Homesick
Page 2
Amy freezes, eyes wide. She understands without knowing that everything has changed.
Their grandpa says he thinks that Zoe might have bumped her head. Their grandma says, Oh, Zoe, don’t be such a baby, then flips another page of Amy’s notebook.
Amy glances over at the notebook, sees that all the creatures from her stories have collapsed back into squiggles, lines snapping undone. Splotches over i’s and j’s bulge hideous, must be mistakes.
Amy knows the worst thing you can do to Zoe is tell her that she’s a baby. Often if you do so Zoe howls. Sometimes she throws things.
But now Zoe does nothing. She won’t even look back. Amy watches her and feels herself unfreeze and flush. She approaches Zoe taking the smallest steps she can, trying to catch her sister’s eye. When she hasn’t by the time she gets there, Amy whispers: Come with me. But Zoe doesn’t answer.
So Amy reaches out and slowly, very slowly, scoops her up and carries her towards the parking lot, across the grass, pausing to point out where the rabbit hutches are. But Zoe doesn’t care.
In the car, Zoe starts crying. Their mother opens up the door and bends down to ask Zoe if her sister has said something to upset her. Amy and Zoe both ignore her.
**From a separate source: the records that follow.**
-- ==== Sys2Proof/Tests/Slice0.lean ====
section
/-! SUPPORT. Tests: what the checks refuse, a few steps on fixed values, and for the statements with hypotheses concrete states
that meet them, clause by clause. -/

set_option Elab.async false

open Sys2Proof Sys2Proof.Machine Sys2Proof.Claims

namespace Sys2Proof.Tests

/-! ### States the tests start from -/

/-- The device after power-up: ATTENDED, every domain powered, the fabric trained, and every Keeper released. -/
def up : State :=
  { State.reset with
    power := { State.reset.power with mode := .attended, on := 0x1FFFFFFFFFFFFE, cause := 0 }
    links := Vector.replicate 4 { up := 4, retraining := 0 }
    clock := { State.reset.clock with rootLock := true }
    keepers := State.reset.keepers.map (fun k => { k with running := true }) }

/-- The Keeper of the tests, and its state: the stack pointer and index register 0 in its data RAM, the PC in the code store, and
segment 0 for reads and writes. -/
def kk : Cpu := .keeper 1
def kp : State := up.modCpu kk (fun u =>
  { u with pc := 0x10, w := (u.w.set 15 0x9000).set 2 7, x := u.x.set 0 0x100, seg := u.seg.set 0 3 })

/-- The frame of a title page. -/
def titleFrame : FrameRec := { FrameRec.free with pool := 1, title := true, shares := 1 }

/-- A page with its home frame and its Gallery copy. -/
def resident (i : Nat) : PageEntry :=
  { PageEntry.none with alloc := true, gcopy := true, home := BitVec.ofNat 25 (2000 + i), gframe := BitVec.ofNat 16 (16 + i) }

/-- A frame of 400 by 262 dots of which 320 by 240 are active, 1000 cycles a line, seen at line 200. -/
def sess : Session :=
  { Session.initial false false 0x100 [400, 320, 262, 240, 1000] with
    share := 64, lastBoundary := some (0, 200), vcyc := 200000
    lpg := { running := false, bank := 0, pc := 0, lc := 0, frame := 1, line := 0, dot := 0 }
    cpu := { CpuState.zero with pc := 0x100, w := CpuState.zero.w.set 15 0xB080, x := CpuState.zero.x.set 0 0x100 } }

/-- The context of the tests, RUNNING, with the pages of its work RAM, of V and of S that the tests touch. -/
def cc : CtxNo := 5
def ctx5 : Context :=
  { Context.reset with
    state := .running, title := 3, vclk := 15720000, ses := some sess
    pages := [3, 25, 27, 155].map (fun i => (i, resident i)) }

/-- The slot it holds. -/
def slot0 : SlotSt :=
  { SlotSt.idle with
    ctx := some cc, horizonF := 5, sched := [{ f := 0, s := 0, period := 1000000000, shifts := [] }]
    period := 1000000000, rendered := 200 }

/-- The device SERVING, with that session and its title, every page of which has its copy in the Gallery. -/
def sp : State :=
  { up with
    power := { up.power with mode := .serving }
    clock := { up.clock with time := 1000000000 }
    ctxs := [(5, ctx5)]
    titles := [(3, { state := 1, cPages := 4, dPages := 0, list := 0, frames := [1000, 1001, 1002, 1003] })]
    slots := [(0, slot0)]
    frames := (List.range 4).map (fun i => (1000 + i, titleFrame)) ++
      (List.range 4).map (fun i => (galleryFrame 0 i, FrameRec.copyOf (1000 + i))) }
def ss : Cpu := .session cc

/-! ### When an instruction runs, decided -/

def issuesB (s : State) (p : Cpu) (len : Nat) : Bool :=
  s.mayIssue p && (s.cpu p).issued.isNone && (s.cpu p).slot.all (fun d => !d.annulled) && (s.badFetch p len).isNone &&
  (s.fetchLine p len).2 && !(s.fetchLine p len).1.unencoded p && (List.finRange 4).all (fun q => s.ports[q.val].waiting.isNone)
theorem issues_of {s : State} {p : Cpu} {len : Nat} (h : issuesB s p len = true) : s.Issues p len := by
  simp only [issuesB, Bool.and_eq_true, Option.isNone_iff_eq_none, Option.all_eq_true, Bool.not_eq_true', List.all_eq_true,
    List.mem_finRange, forall_const] at h
  obtain ⟨⟨⟨⟨⟨⟨a, b⟩, c⟩, d⟩, e⟩, f⟩, g⟩ := h
  exact ⟨a, b, c, d, e, f, g⟩

/-- The cycles an instruction may take. -/
def span (s : State) (p : Cpu) (len count : Nat) : Nat :=
  ((s.begins p len).cpu p).longest + count + (s.fetchLine p len).1.fastExtra p
def readyB (s : State) (p : Cpu) (len count : Nat) : Bool :=
  issuesB s p len && ((s.begins p len).cpu p).prev.all (fun q => decide (q.first ≤ ((s.begins p len).cpu p).now)) &&
  (List.range (span s p len count)).all (fun m =>
    let r := (s.begins p len).cpuUntil p (((s.begins p len).cpu p).now + m)
    r.2 && (r.1.poised p).2)
theorem ready_of {s : State} {p : Cpu} {len count : Nat} (h : readyB s p len count = true) : s.Ready p len count := by
  simp only [readyB, Bool.and_eq_true, Option.all_eq_true, List.all_eq_true, List.mem_range, decide_eq_true_eq] at h
  exact ⟨issues_of h.1.1, h.1.2, h.2⟩
def calmB (s : State) (p : Cpu) (n : Nat) : Bool := match p with
  | .keeper _ => true
  | .session c => (s.ses c).any (fun x => x.blit.isNone && x.dmaAct.isNone &&
      (List.finRange 4).all (fun k => decide ((x.ch k).phase = .off) && (x.ch k).trigs.isEmpty) && !x.soundWaits && !x.lpg.running &&
      !wbit (x.ioW 0xF500) 0 && decide (n < x.toBoundary (s.ctxBandH c)))
theorem calm_of {s : State} {p : Cpu} {n : Nat} (h : calmB s p n = true) : s.Calm p n := by
  match p with
  | .keeper _ => trivial
  | .session c =>
    simp only [calmB, Option.any_eq_true, Bool.and_eq_true, Option.isNone_iff_eq_none, List.all_eq_true, List.mem_finRange, forall_const,
      decide_eq_true_eq, List.isEmpty_iff, Bool.not_eq_true'] at h
    obtain ⟨x, e, ⟨⟨⟨⟨⟨a, b⟩, c⟩, d⟩, f⟩, g⟩, k⟩ := h
    exact ⟨x, e, a, b, c, d, f, g, k⟩
theorem readyCalm_of {s : State} {p : Cpu} {len count : Nat}
    (h : (readyB s p len count && calmB (s.begins p len) p (span s p len count)) = true) : s.ReadyCalm p len count := by
  rw [Bool.and_eq_true] at h
  exact ⟨ready_of h.1, calm_of h.2⟩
When their mom shuts the door again there is no sound. The only thing there is is Zoe’s hands over her seat belt buckle, pulsing. Closer, you can see her tiny fingers twitch.
Now Amy searches Zoe’s face. Tears are rolling down it, but Zoe’s eyes, always big and brown and sparkly as the campfire, are almost gone. The little slivers of life you can only barely see in the upper right-hand corners tick in place like the stuck hands of a broken watch. But Zoe isn’t looking anywhere because her eyes are almost gone.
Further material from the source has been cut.